Custom vocabulary and prompts
Transcription quality often depends on domain words: product names, customer names, medical terms, acronyms, internal project names, or words from another language that appear inside mostly English audio.
For models that support vocabulary boosting, pass repeated --custom-vocabulary flags:
speechall medical-note.wav
--custom-vocabulary "myocardial"
--custom-vocabulary "infarction"
--custom-vocabulary "troponin" You can also provide an initial prompt where the model supports it:
speechall product-demo.wav
--initial-prompt "This recording discusses Speechall, unified speech APIs, and provider routing." These options are intentionally exposed at the CLI layer because the best vocabulary list is often discovered while working with real audio. You can iterate from the terminal before turning the same parameters into an application-level integration.
Discovering and filtering models
The models command lists available speech-to-text models as JSON:
speechall models You can filter by provider:
speechall models --provider deepgram You can filter by language:
speechall models --language tr Capability filters combine with AND logic, which makes them useful for narrowing a list to models that fit a real requirement:
speechall models --language tr --diarization
speechall models --provider openai --srt
speechall models --streamable --vocabulary This is deliberately machine-readable. Instead of checking a static table, you can query the current model catalog and use the same command in scripts.
jq workflows
Because speechall models returns JSON, it works well with jq for inspection and automation.

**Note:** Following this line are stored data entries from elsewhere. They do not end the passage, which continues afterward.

-- ==== Sys2Proof/Laws/Raise.lean ====
section
/-!
SUPPORT. What operations on every function, function-level resets, FN_ERROR, BAR writes and raised events
change and leave alone, said once.
-/

namespace Sys2Proof.Machine

-- One theorem at a time: elaborated side by side, each waits in a thread with its own large stack.
set_option Elab.async false

/-- What every step of an operation on every function keeps, the whole keeps. -/
theorem State.eachFn_induct (P : State → Prop) (s : State) (g : State → FnId → State) (a : P s)
    (k : ∀ t f, P t → P (g t f)) : P (s.eachFn g) := by
  unfold State.eachFn
  generalize List.finRange 128 = l
  induction l generalizing s with
  | nil => exact a
  | cons f r ih => exact ih _ (k _ _ a)

/-- What an operation on every function establishes for its own function and keeps for the others. -/
theorem State.eachFn_each (Q : FnId → State → Prop) (s : State) (g : State → FnId → State)
    (a : ∀ t f, Q f (g t f)) (k : ∀ t f i, Q i t → Q i (g t f)) (i : FnId) : Q i (s.eachFn g) := by
  unfold State.eachFn
  have m := List.mem_finRange i
  generalize List.finRange 128 = l at m
  induction l generalizing s with
  | nil => simp at m
  | cons f r ih =>
    rw [List.foldl_cons]
    rcases List.mem_cons.1 m with e | e
    · subst e
      clear ih m
      have h := a s i
      generalize g s i = t at h
      induction r generalizing t with
      | nil => exact h
      | cons f r ih => exact ih _ (k _ _ _ h)
    · exact ih _ e

/-- An aborted tile leaves every run but its own as it was. -/
theorem State.abortTile_runs (s : State) (e : EngineId) {r : Run} (h : r ∈ (s.abortTile e).fore.runs)
    (n : ∀ t, (s.engines[e.val]).tile = some t → t.run ≠ r.id) : r ∈ s.fore.runs := by
  unfold State.abortTile at h
  cases k : (s.engines[e.val]).tile with
  | none => simpa only [k] using h
  | some t =>
    have out : ∀ (u : State) q j v, (u.scatter q j v).fore = u.fore := by
      intro u q j v
      unfold State.scatter
      split <;> rfl
    have m : ∃ us, r ∈ s.fore.runs.map (fun r => if r.id = t.run then { r with usedUs := r.usedUs + us } else r) := by
      refine ⟨s.usSince t.start, ?_⟩
      simp only [k] at h
      revert h
      split
      · exact id
      · rw [out]
        exact id
    obtain ⟨us, m⟩ := m
    obtain ⟨q, hq, e⟩ := List.mem_map.1 m
    split at e
    · rename_i i
      subst e
      exact absurd i.symm (n t k)
    · rw [← e]
      exact hq

/-- Aborted tiles leave the runs outside the set as they were. -/
theorem State.abortTiles_runs (s : State) (p : Nat → Bool) {r : Run} (h : r ∈ (s.abortTiles p).fore.runs)
    (n : p r.id = false) : r ∈ s.fore.runs := by
  unfold State.abortTiles at h
  generalize List.finRange 64 = l at h
  induction l generalizing s with
  | nil => exact h
  | cons e l ih =>
    rw [List.foldl_cons] at h
    have := ih _ h
    revert this
    split
    · rename_i t k
      split
      · rename_i q
        refine fun m => State.abortTile_runs s e m (fun t' k' i => ?_)
        rw [k, Option.some.injEq] at k'
        subst k'
        rw [i, n] at q
        cases q
      · exact id
    · exact id

/-- Dropping runs: those that satisfy the test are gone, the others stay. -/
theorem State.dropRuns_frame (s : State) (p : Run → Bool) :
    ∃ (engines : Vector Engine 64) (mem : Memory) (draws : Nat) (runs : List Run),
      s.dropRuns p = { s with
        engines := engines, mem := mem, draws := draws, fore := { s.fore with runs := runs } }
      ∧ ∀ r ∈ runs, p r = false ∧ r ∈ s.fore.runs := by
  unfold State.dropRuns
  obtain ⟨e, m, d, runs, h⟩ := State.abortTiles_frame s
    (fun n => ((s.fore.runs.filter p).map (·.id)).contains n)
  refine ⟨e, m, d, runs.filter (fun r => !((s.fore.runs.filter p).map (·.id)).contains r.id), ?_, ?_⟩
  · dsimp only; rw [h]; rfl
  · intro r hr
    simp only [List.mem_filter] at hr
    have hm : r ∈ s.fore.runs := by
      refine State.abortTiles_runs s (fun n => ((s.fore.runs.filter p).map (·.id)).contains n) (by rw [h]; exact hr.1) ?_
      simpa using hr.2
    refine ⟨?_, hm⟩
    cases k : p r with
    | false => rfl
    | true =>
      have : r.id ∈ (s.fore.runs.filter p).map (·.id) := List.mem_map_of_mem (List.mem_filter.2 ⟨hm, k⟩)
      rw [List.contains_iff_mem.2 this] at hr
      simp at hr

Find the cheapest Deepgram model with SRT support:
speechall models --provider deepgram --srt
| jq 'sort_by(.cost_per_second_usd) | .[0].id' List model IDs that support Turkish:
speechall models --language tr | jq '[.[].id]' Compare diarization-capable models by price:
speechall models --diarization
| jq '[.[] | {id, cost: .cost_per_second_usd}] | sort_by(.cost)' List the providers currently represented in the catalog:
speechall models | jq '[.[].provider] | unique' Find models that support both streaming and custom vocabulary:
speechall models --streamable --vocabulary | jq '[.[].id]' These small commands are useful during provider evaluation. You can answer questions like “which models support this language and subtitles?” without leaving the terminal.
Installing the AI agent skill
The CLI also ships with an AI agent skill. This lets compatible agents transcribe local recordings, create subtitle files, and inspect available speech models through the same command-line tool.
Install it with:
npx skills add https://github.com/Speechall/speechall-cli --skill speechall-cli After installation, an agent can use the CLI for tasks such as transcribing a meeting recording into plain text, generating an SRT file from a video, or selecting a model that supports diarization and a specific language.
When to use it
Use the Speechall CLI when you need a fast, scriptable path from media file to transcript. It is especially useful for developers comparing providers, teams generating subtitles from recordings, and automation workflows where stdout, JSON, and shell composition matter.
It does not replace the API for production application code. Instead, it gives you a practical terminal interface to the same unified Speechall API, so you can test models, validate options, and build repeatable transcription workflows before deciding what belongs in your application.